Тася как будто не слишком обрадовалась, что я поступила. Хотя она всегда притворялась, играла свои собственные роли, без начала и конца, и трудно было понять, какая она настоящая и что она на самом деле думает. Она каждый день меняла то голос, то походку, то ходила расхристанная, нечесаная, то вдруг являлась утром на репетицию в длинном черном платье, то ковыляла на высоченных каблуках, обернутая с головы до ног в свой любимый цветастый оранжевый палантин.

– Сейчас, погоди, надо мне кое-кому пару ласковых сказать… – Тася подхватилась и пошла смешной походкой, как будто крадется большая и не очень ловкая лиса, за директором.

Тот обернулся, вопросительно на нее посмотрел, покачал головой. Она его что-то тихо спросила. Директор молча покрутил ей у виска и пошел дальше.

Тася постояла, покачалась с носка на пятку, вернулась ко мне и сказала:

– Туруру-туруру, потерялось кенгуру!

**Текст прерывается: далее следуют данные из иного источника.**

/-- A word that carries an error is scrubbed at a tick whose index reaches it. -/
def scrubWord (i : Nat) (s : State) (a : Nat) : State :=
  let eng (e : Nat) (go : EngNo → State) : State :=
    if h : e < 1088 then (if plotOn s (e / 17) then go ⟨e, h⟩ else s) else s
  match place a with
  | .imem e off => if off / 8 = i then eng e (fun e => scrubLocal .imem e a s) else s
  | .frame e off => if off / 8 = i then eng e (fun e => scrubLocal .frame e a s) else s
  | .ms e off => if off / 64 = i then eng e (fun e => scrubSet e i s) else s
  | .ucode e off => if off / 4 = i then eng e (fun e => scrubMicro e a s) else s
  | .ctxStore p off => if h : p < 64 then (if plotOn s p ∧ off / 16 = i then scrubCtx ⟨p, h⟩ off a s else s) else s
  | _ => s

/-- The time between two scrub ticks: LPERIOD, in ms, divided by 4,096 (R439). -/
def tickPeriod (s : State) : Nat := 1000000 * s.fld (breg .upk 0x14) 8 8 / 4096

/-- SCRUB_TICK: with tick index i, a tick's time after the one before, every slot scrubs word i of its memories and every
plot unit i of its context store; a tick past the last ends a pass (R439). Clean words are left as they are, so only words
with errors are visited. -/
def execScrubTick (ups : List ScrubUpset) (s : State) : Host.Outcome State Fault Refusal :=
  let s := upsetAll ups s
  if s.opState = .off ∨ !s.flag (breg .upk 0x10) 1 ∨ now s < s.upkeep.tickAt.toNat + tickPeriod s then .next s
  else
    let i := s.upkeep.tick
    let s := (s.marks.map (·.1)).foldl (scrubWord i) s
    let s := { s with upkeep := { s.upkeep with tick := (i + 1) % 4096, tickAt := s.time.now } }
    .next (if i = 4095 then s.setFld (breg .upk 0x18) 8 8 (s.fld (breg .upk 0x18) 8 8 + 1) else s)

/-- The word address of a row of a bank of a quadrant (R278). -/
def rowWord (q bank row : Nat) : BitVec 23 :=
  let w : BitVec 21 := BitVec.ofNat 14 row ++ BitVec.ofNat 7 bank
  bits w 18 3 ++ (BitVec.ofNat 2 q ^^^ bits w 19 2) ++ bits w 0 18

/-- The words of a group of eight rows. -/
def groupWords (q bank g : Nat) : List (BitVec 23) := (List.range 8).map (fun i => rowWord q bank (8 * g + i))

/-- A granary word is scrubbed: a single-bit error is corrected and written back (R281, R439, R440). -/
def scrubGranary (s : State) (w : BitVec 23) : State :=
  if borrowed s w then s
  else
    let single := s.mark (wbyte w) == .single
    let r := checkWord w s
    if r.1 then countScrub true r.2
    else if single then countScrub false (r.2.setMark (wbyte w) .clean)
    else r.2

/-- Groups of a quadrant's pass. -/
def passEnd : Nat := 262144

/-- The next group of a quadrant's pass whose bank is ON (R440). -/
def nextGroup (s : State) (q : Nat) : Nat → Nat → Nat
  | 0, _ => passEnd
  | fuel + 1, k =>
    if passEnd ≤ k then passEnd
    else if bankState s (128 * q + k / 2048) = .on then k
    else nextGroup s q fuel ((k / 2048 + 1) * 2048)

/-- The next group of a quadrant's pass. -/
def passAt (s : State) (q : Nat) : Nat := nextGroup s q 129 (SMap.get s.upkeep.gscrub q 0)

/-- GPERIOD in ns. -/
def granaryPeriod (s : State) : Nat := 10000000 * s.fld (breg .upk 0x14) 0 8

/-- A pass ends once every quadrant's has, or has no ON bank left: it is counted and EV_1928 raised; one that is late starts
the next at once (R440). -/
def seePass (s : State) : State :=
  if (List.range 4).all (fun q => passAt s q == passEnd) then
    let ends := (List.range 4).foldl (fun m q => SMap.set m q passEnd 0) s.upkeep.gscrub
    let s := { s with upkeep := { s.upkeep with gscrub := ends } }
    let s := raiseEvent 1928 (s.setFld (breg .upk 0x18) 16 16 (s.fld (breg .upk 0x18) 16 16 + 1))
    if s.upkeep.passAt.toNat + granaryPeriod s < now s then
      { s.satInc (breg .upk 0x18) 0 8 with upkeep := { s.upkeep with gscrub := [], passAt := s.time.now } }
    else s
  else s

/-- A pass whose period has come begins. -/
def beginPass (s : State) : State :=
  if (List.range 4).all (fun q => SMap.get s.upkeep.gscrub q 0 == passEnd) ∧
      s.upkeep.passAt.toNat + granaryPeriod s ≤ now s then
    { s with upkeep := { s.upkeep with gscrub := [], passAt := s.time.now } }
  else s

/-- Whether a GRANARY_CLEAR or a self-test holds the Weeder, which pauses its own work (R395, R443). -/
def weederHeld (s : State) : Bool :=
  match s.cmd with
  | some c => c.opc == 4 || (c.opc == 5 && bit c.a0 1)
  | none => false

/-- A word of a stripe's shadow buffer or of the deferred directory or pool is scrubbed, which the commands that read it
see corrected: it is counted and recorded as a granary word is (R439). The spec gives such a word no address, so the
record's address and data are free (assumption log 55). -/
def scrubDeferred (s : State) (u : Upset) : State :=
  match u with
  | .clean => s
  | _ =>
    let uc := u == .double
    let a := s.draw
    let c := a.2.draw
    countScrub uc (countGrnEcc uc (bits a.1 0 23) (detect { Detection.bare (if uc then 0x49 else 0x48) with
      a := (bits a.1 0 23).setWidth 64, c := c.1 } c.2))

/-- SCRUB_BURST: eight rows of the next ON bank of a quadrant are read and checked; a quadrant that has ended its pass
waits for the next. `deferred` are the words of the quadrant's shadow buffer, deferred directory and pool that are found
upset with it (R439, R440). -/
def execScrubBurst (q : QuadNo) (ups : List ScrubUpset) (deferred : List Upset) (s : State) :
    Host.Outcome State Fault Refusal :=
  let s := upsetAll ups s
  if s.opState = .off ∨ weederHeld s ∨ !s.flag (breg .upk 0x10) 0 then .next s
  else
    let s := beginPass (deferred.foldl scrubDeferred s)
    let k := passAt s q.val
    if k = passEnd then
      if SMap.get s.upkeep.gscrub q.val 0 = passEnd then .next s
      else .next (seePass { s with upkeep := { s.upkeep with gscrub := SMap.set s.upkeep.gscrub q.val passEnd 0 } })
    else
      let s := takePort1 2 (rowWord q.val (k / 2048) (8 * (k % 2048))) s
      let s := (groupWords q.val (k / 2048) (k % 2048)).foldl scrubGranary s
      let s := { s with upkeep := { s.upkeep with gscrub := SMap.set s.upkeep.gscrub q.val (k + 1) 0 } }
      .next (if passAt s q.val = passEnd then
          seePass { s with upkeep := { s.upkeep with gscrub := SMap.set s.upkeep.gscrub q.val passEnd 0 } }
        else s)

/-! ## March tests (R441 to R444) -/

/-- UPK_WQ_q. -/
def wqReg (q : Nat) : Nat := breg .upk (0x20 + 4 * q)

/-- The next stripe of a quadrant's march whose bank is ON, by number 32 × bank + stripe (R442). -/
def nextStripe (s : State) (q : Nat) : Nat → Nat → Option Nat
  | 0, _ => none
  | fuel + 1, k =>
    if bankState s (128 * q + k / 32) = .on then some k else nextStripe s q fuel ((k / 32 + 1) % 128 * 32)

/-- The borrow of a stripe, with the copy of it that COPY makes (R441). -/
def shadowOf (q bank stripe : Nat) (s : State) : Borrow :=
  { bank := bank, stripe := stripe, wanted := false, shadow := s.mem.filter (fun c => inStripe q bank stripe c.1)
    shadowPres := s.pres.filter (fun p => inStripe q bank stripe (8 * p.1)) }

/-- BORROW_START: the quadrant's engine borrows the next stripe and copies it, which checks each word as a scrub does; one
with an uncorrectable word is given back (R441, R442). -/
def execBorrowStart (q : QuadNo) (s : State) : Host.Outcome State Fault Refusal :=
  let x := quad s q.val
  let gap := 10000 * s.fld (breg .upk 0x14) 24 8
  if s.opState = .off ∨ weederHeld s ∨ !s.flag (breg .upk 0x10) 2 ∨ x.borrow.isSome ∨ now s < x.borrowAt.toNat + gap then .next s
  else
    match nextStripe s q.val 129 x.march with
    | none => .next s
    | some k =>
      let bank := k / 32
      let stripe := k % 32
      let s := setQuad q.val { x with march := (k + 1) % 4096, borrowAt := s.time.now } s
      let s := (s.setFld (wqReg q.val) 6 7 bank).setFld (wqReg q.val) 0 5 stripe
      let marked := (s.marks.map (·.1)).filter (inStripe q.val bank stripe)
      let parked := (s.pres.filter (fun p => p.2 == 3 && inStripe q.val bank stripe (8 * p.1))).map (fun p => 8 * p.1)
      let ws : List (BitVec 23) := ((marked ++ parked).eraseDups).map (fun a => BitVec.ofNat 23 (a / 8))
      let s := ws.foldl scrubGranary s
      if ws.any (fun w => wordBad s w) then .next s
      else
        let y := quad s q.val
        .next ((setQuad q.val { y with borrow := some (shadowOf q.val bank stripe s) } s).setFlag
          (wqReg q.val) 31 true)

/-- When the march makes a read: the backgrounds one after the other; in each the five reading elements of March C−, the
first two and the last through the groups of eight rows upwards and the others downwards; the rows of a group in one access,
of which the lowest counts first: DESIGN CHOICE (R441; assumption log 54). -/
def marchTurn (r : MarchRead) : Nat :=
  let g := r.row.toNat / 8
  let at_ := if r.element.val = 2 ∨ r.element.val = 3 then 63 - g else g
  ((5 * r.checker.toNat + r.element.val) * 64 + at_) * 8 + r.row.toNat % 8

/-- The first failing read of a march. -/
def firstFail : List MarchRead → Option MarchRead
  | [] => none
  | r :: rs => match firstFail rs with
    | none => some r
    | some t => if marchTurn t < marchTurn r then some t else some r

/-- The march on a borrowed stripe is over: its first failing row is recorded (R443). -/
def endMarch (q : Nat) (b : Borrow) (fails : List MarchRead) (s : State) : State :=
  match firstFail fails with
  | none => s
  | some r =>
    let g := 128 * q + b.bank
    let more := s.flag (breg .upk 0x30) 31 || s.flag (breg .upk 0x30) 30
    let s := s.wr (breg .upk 0x30) ((1 : BitVec 1) ++ BitVec.ofBool more ++ (0 : BitVec 7) ++ BitVec.ofNat 9 g ++
      BitVec.ofNat 5 b.stripe ++ r.row)
    raiseEvent 1929 (detect { Detection.bare 0x50 with
      locus := BitVec.ofNat 16 g, a := BitVec.ofNat 64 (512 * b.stripe + r.row.toNat) } s)

/-- BORROW_COMPLETE: RESTORE ends and the stripe is released; of the reads of the march that differed, the first is recorded
(R441, R443). -/
def execBorrowComplete (q : QuadNo) (fails : List MarchRead) (s : State) : Host.Outcome State Fault Refusal :=
  match (quad s q.val).borrow with
  | none => .next s
  | some b => .next (if b.wanted then s else endMarch q.val b fails (endBorrow q.val s))

/-- BORROW_ABORT: the borrow that a demand access meets is aborted after its restore; the access's wait is shown, at most 96
GCLK cycles, and of the reads that differed before the abort, the first is recorded (R443, R444). -/
def execBorrowAbort (q : QuadNo) (a : MarchAbort) (s : State) : Host.Outcome State Fault Refusal :=
  match (quad s q.val).borrow with
  | none => .next s
  | some b =>
    if !b.wanted then .next s
    else
      let s := endMarch q.val b a.fails (abortBorrow q.val s)
      .next (s.setFld (wqReg q.val) 16 8 (max (s.fld (wqReg q.val) 16 8) (min a.wait.toNat 96)))

/-! ## Mode epochs (R445 to R448) -/

/-- UPK_EPOCH_STAT. -/
def epochStat : Nat := breg .upk 0x64

/-- Whether a FATAL reaction has frozen the epoch state (R448). -/
def epochHalted (s : State) : Bool := s.flag epochStat 30

/-- EPOCH_ADVANCE: a write of UPK_EPOCH_CTL sets DRAIN, and ADVANCE starts an advance; the whole write is dropped while an
advance is in progress or TBLOCK holds. During a reaction the advance waits, and a frozen state starts none (R19, R446,
R448, R449). -/
def execEpochAdvance (req : Requester) (v : Reg32) (s : State) : Host.Outcome State Fault Refusal :=
  if unserved req s then .next (countUr s)
  else if !hostOrMc req then .next (upkDrop s)
  else if bit v 31 ∧ (epochBusy s ∨ s.flag epochStat 1) then .next (upkDrop s)
  else
    let s := s.wr (breg .upk 0x60) (put (s.rd (breg .upk 0x60)) 0 (bits v 0 16))
    if !bit v 31 ∨ epochHalted s then .next s
    else if reacting s then .next { s with upkeep := { s.upkeep with asked := true } }
    else .next (startEpoch s)

/-- EPOCH_SWITCH: a plot's order arrives; it switches and acknowledges (R446). -/
def execEpochSwitch (p : PlotNo) (s : State) : Host.Outcome State Fault Refusal :=
  if epochHalted s ∨ !(s.upkeep.waiting.any (fun w => w.1 == p)) then .next s
  else .next (dropWaiting p (s.modPlot p.val (fun x => { x with epoch := curEpoch s })))

/-- EPOCH_RETIRE: DRAINING has lasted DRAIN µs, and the previous set retires (R446). -/
def execEpochRetire (s : State) : Host.Outcome State Fault Refusal :=
  match s.upkeep.drainAt with
  | none => .next s
  | some t =>
    if epochHalted s ∨ now s < t.toNat + 1000 * s.fld (breg .upk 0x60) 0 16 then .next s
    else .next (raiseEvent 1931 { s.setFlag epochStat 31 false with upkeep := { s.upkeep with drainAt := none } })

/-- EPOCH_TIMEOUT: a plot that has not acknowledged 100 µs after its order is dropped, recorded, and blocks further
advances until it is reset or quarantined (R448, R456). -/
def execEpochTimeout (p : PlotNo) (s : State) : Host.Outcome State Fault Refusal :=
  match s.upkeep.waiting.find? (fun w => w.1 == p) with
  | none => .next s
  | some w =>
    if epochHalted s ∨ now s < w.2.toNat + 100000 then .next s
    else
      let s := s.modPlot p.val (fun x => { x with epochLate := true })
      let s := ((s.setFlag epochStat 15 true).setFld epochStat 8 6 p.val).setFlag epochStat 1 true
      let s := detect { Detection.bare 0x51 with plot := some p, locus := BitVec.ofNat 16 p.val, a := w.2 } s
      .next (dropWaiting p s)

/-! ## Registers (R446, R449) -/

/-- The phase of a borrow, from its age in GCLK cycles: COPY, MARCH or RESTORE (R441). -/
def borrowPhase (s : State) (q : Nat) : BitVec 2 :=
  let n := (now s - (quad s q).borrowAt.toNat) * 6 / 5
  if n < 64 then 0 else if n < 1344 then 1 else 2

/-- The UPK registers as read. -/
def viewUpk (s : State) (off : Nat) : Reg32 :=
  let raw := s.rd (breg .upk off)
  if off = 0x64 then put raw 16 (BitVec.ofNat 7 s.upkeep.waiting.length)
  else if 0x20 ≤ off ∧ off < 0x30 ∧ bit raw 31 then put raw 29 (borrowPhase s ((off - 0x20) / 4))
  else raw

/-- The mode set that an offset belongs to, if it is one of a mode-set register. -/
def modeSetOf (off : Nat) : Option Bool :=
  if 0x200 ≤ off ∧ off < 0x220 then some (decide (0x210 ≤ off))
  else if 0x1000 ≤ off ∧ off < 0x1400 then some (decide (0x1200 ≤ off))
  else none

/-- Whether a write of the UPK block is dropped for its mode set: the current one, or either while BUSY (R446). -/
def upkDrops (s : State) (off : Nat) : Bool :=
  match modeSetOf off with
  | some m => epochBusy s || m == curEpoch s
  | none => false

/-- A write of UPK_CAL_CTL: one that would not leave CRIT < LOW < HIGH keeps the three (R10, R449). -/
def calCtlWrite (v : Reg32) (s : State) : State :=
  let a := breg .upk 0x40
  let crit := (bits v 18 6).toNat
  let high := (bits v 12 6).toNat
  let low := (bits v 6 6).toNat
  let hold := bits v 0 6
  let good := decide (crit < low ∧ low < high)
  let old := s.rd a
  let w := putBit old 31 (bit v 31)
  let w := if good then put w 6 (bits v 6 18) else w
  let w := if hold = 0 then w else put w 0 hold
  let s := s.wr a w
  if !good || hold == 0 then s.rsvd else s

Зайчики с лошадками, белки с медвежатками… – всхлипнула и стала копаться в сумке. – Черт, где моя замазка, вчера была…

Тася замазывала почерневший зуб «штрихом», белым корректором, и покрывала сверху бесцветным лаком.

Неприкаянная, растерянная, чудная Тася стала подругой Никиты Арсентьевича. Сомнений у меня теперь не было. Значит, тогда, на гастролях, все это мне не показалось, – Тася ведь несколько раз уходила перемолвиться с директором парой слов, а возвращалась уже под утро. Но она объясняла это разными удивительными причинами – застряла на площадке на другом этаже, ее там заперли, срочно искала аптеку, помогала кому-то… Я не вдавалась. Не хочет говорить – не надо.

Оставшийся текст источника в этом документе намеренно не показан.